Participate in Triathlon Research! The Preseason Project® is a triathlon research initiative that helps us quantify and enhance the performance gains that TriDot's Optimized Training™ delivers over training alternatives. Qualified participants receive 2 free months of triathlon training. Learn more and apply here.

Transcript

Intro: This is the TriDot podcast. TriDot uses your training data and genetic profile, combined with predictive analytics and artificial intelligence to optimize your training, giving you better results in less time with fewer injuries. Our podcast is here to educate, inspire, and entertain. We’ll talk all things triathlon with expert coaches and special guests.
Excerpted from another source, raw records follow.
/-! ### The time base -/

@[simp] theorem State.at_fuses (s : State) (t : Word64) : (s.at t).fuses = s.fuses := by
  unfold State.at; split <;> rfl
@[simp] theorem State.at_id (s : State) (t : Word64) : (s.at t).id = s.id := by
  unfold State.at; split <;> rfl
@[simp] theorem State.at_shadows (s : State) (t : Word64) : (s.at t).shadows = s.shadows := by
  unfold State.at; split <;> rfl
@[simp] theorem State.at_helds (s : State) (t : Word64) : (s.at t).helds = s.helds := by
  unfold State.at; split <;> rfl
@[simp] theorem State.at_groupN (s : State) (t : Word64) : (s.at t).groupN = s.groupN := by
  unfold State.at; split <;> rfl
@[simp] theorem State.at_groupH (s : State) (t : Word64) : (s.at t).groupH = s.groupH := by
  unfold State.at; split <;> rfl
@[simp] theorem State.at_groupNarrow (s : State) (t : Word64) : (s.at t).groupNarrow = s.groupNarrow := by
  unfold State.at; split <;> rfl
@[simp] theorem State.at_role (s : State) (t : Word64) : (s.at t).role = s.role := by
  unfold State.at; split <;> rfl
@[simp] theorem State.at_coreMap (s : State) (t : Word64) : (s.at t).coreMap = s.coreMap := by
  unfold State.at; split <;> rfl
@[simp] theorem State.at_sites (s : State) (t : Word64) : (s.at t).sites = s.sites := by
  unfold State.at; split <;> rfl
@[simp] theorem State.at_fab (s : State) (t : Word64) : (s.at t).fab = s.fab := by
  unfold State.at; split <;> rfl
@[simp] theorem State.at_mem (s : State) (t : Word64) : (s.at t).mem = s.mem := by
  unfold State.at; split <;> rfl
@[simp] theorem State.at_links (s : State) (t : Word64) : (s.at t).links = s.links := by
  unfold State.at; split <;> rfl
@[simp] theorem State.at_coll (s : State) (t : Word64) : (s.at t).coll = s.coll := by
  unfold State.at; split <;> rfl
@[simp] theorem State.at_host (s : State) (t : Word64) : (s.at t).host = s.host := by
  unfold State.at; split <;> rfl
@[simp] theorem State.at_clk (s : State) (t : Word64) : (s.at t).clk = s.clk := by
  unfold State.at; split <;> rfl
@[simp] theorem State.at_pwr (s : State) (t : Word64) : (s.at t).pwr = s.pwr := by
  unfold State.at; split <;> rfl
@[simp] theorem State.at_ic (s : State) (t : Word64) : (s.at t).ic = s.ic := by
  unfold State.at; split <;> rfl
@[simp] theorem State.at_flt (s : State) (t : Word64) : (s.at t).flt = s.flt := by
  unfold State.at; split <;> rfl
@[simp] theorem State.at_sec (s : State) (t : Word64) : (s.at t).sec = s.sec := by
  unfold State.at; split <;> rfl
@[simp] theorem State.at_jrnl (s : State) (t : Word64) : (s.at t).jrnl = s.jrnl := by
  unfold State.at; split <;> rfl
@[simp] theorem State.at_board (s : State) (t : Word64) : (s.at t).board = s.board := by
  unfold State.at; split <;> rfl
@[simp] theorem State.at_free (s : State) (t : Word64) : (s.at t).free = s.free := by
  unfold State.at; split <;> rfl
@[simp] theorem State.at_out (s : State) (t : Word64) : (s.at t).out = s.out := by
  unfold State.at; split <;> rfl
@[simp] theorem State.at_pending (s : State) (t : Word64) : (s.at t).pending = s.pending := by
  unfold State.at; split <;> rfl

/-! ### A write to the host -/

@[simp] theorem State.sendHost_fuses (s : State) (o : Out) : (s.sendHost o).fuses = s.fuses := by
  unfold State.sendHost; split <;> rfl
@[simp] theorem State.sendHost_id (s : State) (o : Out) : (s.sendHost o).id = s.id := by
  unfold State.sendHost; split <;> rfl
@[simp] theorem State.sendHost_shadows (s : State) (o : Out) : (s.sendHost o).shadows = s.shadows := by
  unfold State.sendHost; split <;> rfl
@[simp] theorem State.sendHost_helds (s : State) (o : Out) : (s.sendHost o).helds = s.helds := by
  unfold State.sendHost; split <;> rfl
@[simp] theorem State.sendHost_tb (s : State) (o : Out) : (s.sendHost o).tb = s.tb := by
  unfold State.sendHost; split <;> rfl
@[simp] theorem State.sendHost_groupN (s : State) (o : Out) : (s.sendHost o).groupN = s.groupN := by
  unfold State.sendHost; split <;> rfl
@[simp] theorem State.sendHost_groupH (s : State) (o : Out) : (s.sendHost o).groupH = s.groupH := by
  unfold State.sendHost; split <;> rfl
@[simp] theorem State.sendHost_groupNarrow (s : State) (o : Out) : (s.sendHost o).groupNarrow = s.groupNarrow := by
  unfold State.sendHost; split <;> rfl
@[simp] theorem State.sendHost_role (s : State) (o : Out) : (s.sendHost o).role = s.role := by
  unfold State.sendHost; split <;> rfl
@[simp] theorem State.sendHost_coreMap (s : State) (o : Out) : (s.sendHost o).coreMap = s.coreMap := by
  unfold State.sendHost; split <;> rfl
@[simp] theorem State.sendHost_sites (s : State) (o : Out) : (s.sendHost o).sites = s.sites := by
  unfold State.sendHost; split <;> rfl
@[simp] theorem State.sendHost_fab (s : State) (o : Out) : (s.sendHost o).fab = s.fab := by
  unfold State.sendHost; split <;> rfl
@[simp] theorem State.sendHost_mem (s : State) (o : Out) : (s.sendHost o).mem = s.mem := by
  unfold State.sendHost; split <;> rfl
@[simp] theorem State.sendHost_links (s : State) (o : Out) : (s.sendHost o).links = s.links := by
  unfold State.sendHost; split <;> rfl
@[simp] theorem State.sendHost_coll (s : State) (o : Out) : (s.sendHost o).coll = s.coll := by
  unfold State.sendHost; split <;> rfl
@[simp] theorem State.sendHost_clk (s : State) (o : Out) : (s.sendHost o).clk = s.clk := by
  unfold State.sendHost; split <;> rfl
@[simp] theorem State.sendHost_pwr (s : State) (o : Out) : (s.sendHost o).pwr = s.pwr := by
  unfold State.sendHost; split <;> rfl
@[simp] theorem State.sendHost_ic (s : State) (o : Out) : (s.sendHost o).ic = s.ic := by
  unfold State.sendHost; split <;> rfl
@[simp] theorem State.sendHost_flt (s : State) (o : Out) : (s.sendHost o).flt = s.flt := by
  unfold State.sendHost; split <;> rfl
@[simp] theorem State.sendHost_sec (s : State) (o : Out) : (s.sendHost o).sec = s.sec := by
  unfold State.sendHost; split <;> rfl
@[simp] theorem State.sendHost_jrnl (s : State) (o : Out) : (s.sendHost o).jrnl = s.jrnl := by
  unfold State.sendHost; split <;> rfl
@[simp] theorem State.sendHost_board (s : State) (o : Out) : (s.sendHost o).board = s.board := by
  unfold State.sendHost; split <;> rfl
@[simp] theorem State.sendHost_free (s : State) (o : Out) : (s.sendHost o).free = s.free := by
  unfold State.sendHost; split <;> rfl
@[simp] theorem State.sendHost_pending (s : State) (o : Out) : (s.sendHost o).pending = s.pending := by
  unfold State.sendHost; split <;> rfl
Join the conversation and let’s improve together.

Andrew Harley:  Hey folks!Welcome to Episode .165 of the TriDot podcast!  One hundred sixty-five episodes into our podcast journey as a company, and we have never really taken an entire show to talk about the TriDot platform itself.So we are going to be a tad, teeny-weenie bit selfish today and teach athletes how TriDot designs training, why that training is laid out the way it is, and how to best execute certain swim, bike, and run sessions.  We work really hard to make sure the podcast is valuable to all triathletes, whether you train with TriDot or not, so thanks in advance for doing us a solid and letting us take this episode to help guide the athletes that are using our platform.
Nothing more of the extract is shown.